One more question which firewall should i use??? Im all confused now like should i stick with arno's or drop it and go to markus's script like which would benafit me mostly?? I was thinking that if i went to Markus's script i could try to play with iptables and actually learn what does what. Am i just like totally outa it again?? or would this not work hehe? Anyways thanx for ur help!!!
Im all confused now like should i stick with arno's or drop it and go to markus's script like which would benafit me mostly??
My 2 cents:
Scripts like arno's or markus's are very fine pieces of work, BUT they do tend to be complicated beasties because of the number of things they are trying to do and that can get in the way of learning what iptables is doing. Personally, I prefer a simple approach of setting all your table defaults to DROP, then adding as few rules as needed to open the ports you want. Toss in some state matching so ESTABLISHED and RELATED packets are accepted on the INPUT chain and NEW, ESTABLISHED and RELATED packets are accepted on the OUTPUT chain and top it off by accepting everything on loopback. Bingo, a simple, reasonably secure firewall. Then you can sit back and take the time to understand what markus has written and add the rules you want.
Of course don't stop there. If someone was probing your FTP port, you're gonna want to have the stuff you need to watch for future attempts. Look into an intrusion detection system like Snort and add a file monitor like Aide. And be sure to shut down ALL services you aren't using. I mean really, who needs finger running on their personal box? It's just a security breach waiting to happen.
Ok thanx Hangdog42. Im really a real newbie to iptables. How should i start off a project like this?? Should i like start off bare?? or should i just like find another one??? I dunno and about snort where would i download this?? whats the website for this or anyother good program? Thanx for ur help!!!
That's really up to you. Do you want to learn iptables? Then the iptables tutorial is a great place to start. If you just want a solid firewall, and you don't care about the details, then arno's or markus's scripts are great. Or you could use a graphical front end like firestarter.
The simplest useful script I can think of would be this;
iptables -P INPUT DROP
iptables -P OUTPUT DROP
iptables -P FORWARD DROP
iptables -A INPUT -i lo -j ACCEPT
iptables -A INPUT -m state --state ESTABLISHED,RELATED -j ACCEPT
iptables -A OUTPUT -i lo -j ACCEPT
iptables -A OUTPUT -m state --state NEW,ESTABLISHED,RELATED -j ACCEPT
Basically this restricts traffic to that originating within the machine. In other words, anyone trying to get in from the outisde would be dropped.
Now if you want to act as a server for something like SSH or Apache, you'll need to open those ports like this
Just remember that the chains are executed in order and the packet is handled according to the first chain it matches.

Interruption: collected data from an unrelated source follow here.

/-- O38: each fault of a ring, and its absence. -/
theorem witness_breaks : let b := sRing.modRing 5 fun k => { k with missed := 1, ones := 16 }
    let h := (sRing.flag (SOP_BREAK 5) SOP_BREAK_VALID).modRing 5 fun k => { k with intact := 16 }
    let d := (sRing.setSta 5 1 staActive).modStation 5 1 fun k => { k with miss := 1023 }
    sRing.ringState 5 = ringRun ∧ sRing.standby = false ∧ b.fld (SOP_BREAK 5) SOP_BREAK_VALID = 0 ∧ 1 ≤ (b.ring 5).missed ∧
      b.syncBoth 5 = false ∧ (after (.breakDeclare 5) b).fld (SOP_BREAK 5) SOP_BREAK_VALID = 1 ∧
      h.fld (SOP_BREAK 5) SOP_BREAK_VALID ≠ 0 ∧ 16 ≤ (h.ring 5).intact ∧ (after (.breakHeal 5) h).fld (SOP_BREAK 5) SOP_BREAK_VALID = 0 ∧
      16 ≤ (b.ring 5).ones ∧ (b.ring 5).onesRaised = false ∧ ((after (.onecopyPattern 5) b).ring 5).onesRaised = true ∧
      d.sta 5 1 = staActive ∧ max 1 (d.fld (SOP_DROPCFG 5) SOP_DROPCFG_FRAMES) ≤ (d.station 5 1).miss ∧
      sRing.sta 5 1 ≠ staActive := by decide +kernel

/-! ### Witnesses and effects: queues, time, PTP, mailboxes -/

/-- O39, with 13_queues.md: a packet ends below THRESH, the tail time-out hands its bank over, and the bank is drained. -/
def qBridge : State := State.reset.putFld (queueCfg (.bridge 2)) SOP_QE_CFG_THRESH 0
def qFilling : State := after (.queuePacketEnd (.bridge 2) 72 .good) qBridge
def qOut : State := after (.queueTailTimeout (.bridge 2)) qFilling
theorem witness_queues : qBridge.openPacket (.bridge 2) = none ∧ qBridge.fillingBank (.bridge 2) = none ∧
    qBridge.bankState (.bridge 2) (qBridge.queue (.bridge 2)).next = bankEmpty ∧
    qBridge.fld (queueCfg (.bridge 2)) SOP_QE_CFG_THRESH = 0 ∧ qBridge.openPacket (.ring 3 true) = none ∧
    qFilling.fillingBank (.bridge 2) = some 0 ∧
    (((qFilling.queue (.bridge 2)).banks[0]).packets.any fun p => p.good.isSome) = true ∧
    (let u := qBridge.setBank (.bridge 2) 0 bankFilling
     u.fillingBank (.bridge 2) = some 0 ∧ (((u.queue (.bridge 2)).banks[0]).packets.any fun p => p.good.isSome) = false) ∧
    (qBridge.queue (.bridge 2)).handed = [] := by decide +kernel
theorem test_queues : qOut.bankState (.bridge 2) 0 = bankReady ∧ qOut.fld (queueTout (.bridge 2)) CNT_COUNT = 1 ∧
    (qOut.queue (.bridge 2)).handed = [0] ∧
    (after (.queueBankDrained (.bridge 2)) qOut).fillingBank (.bridge 2) = none := by decide +kernel
theorem witness_drained : let s := qOut.modQueue (.bridge 2) fun k => k.modBank 0 fun x => { x with closed := true }
    (s.queue (.bridge 2)).handed = 0 :: [] ∧ ((s.queue (.bridge 2)).banks[0]).closed = true ∧ (s.queue (.bridge 2)).waiting = [] ∧
      (after (.queueBankDrained (.bridge 2)) s).bankState (.bridge 2) 0 = bankEmpty := by decide +kernel
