-- ==== Sys2Proof/Machine/Core.lean ====
section
/-! DEFINITION. Core: the machine as the host's interface takes it. -/

def Sys2Proof.core : Host.Core :=
  { State := Sys2Proof.Machine.State, Fault := Sys2Proof.Machine.Fault, Refusal := Sys2Proof.Machine.Refusal,
    step := Sys2Proof.Machine.step, reset := Sys2Proof.Machine.State.reset }
end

My own firewall isn't much more complicated than this. Scripts like markus's really do a much more thorough job of examinining a packet and coming up with a more specific reason for accepting or dropping it. Personally, I didn't feel I needed that level of detail, so I kept mine simple.
As for the other programs, probabaly the best place to find info is right here at LQ in the Security forum. unSpawn has done a tremendous job at gathering links and explanations together and you'll find the links to programs like Snort or Aide there.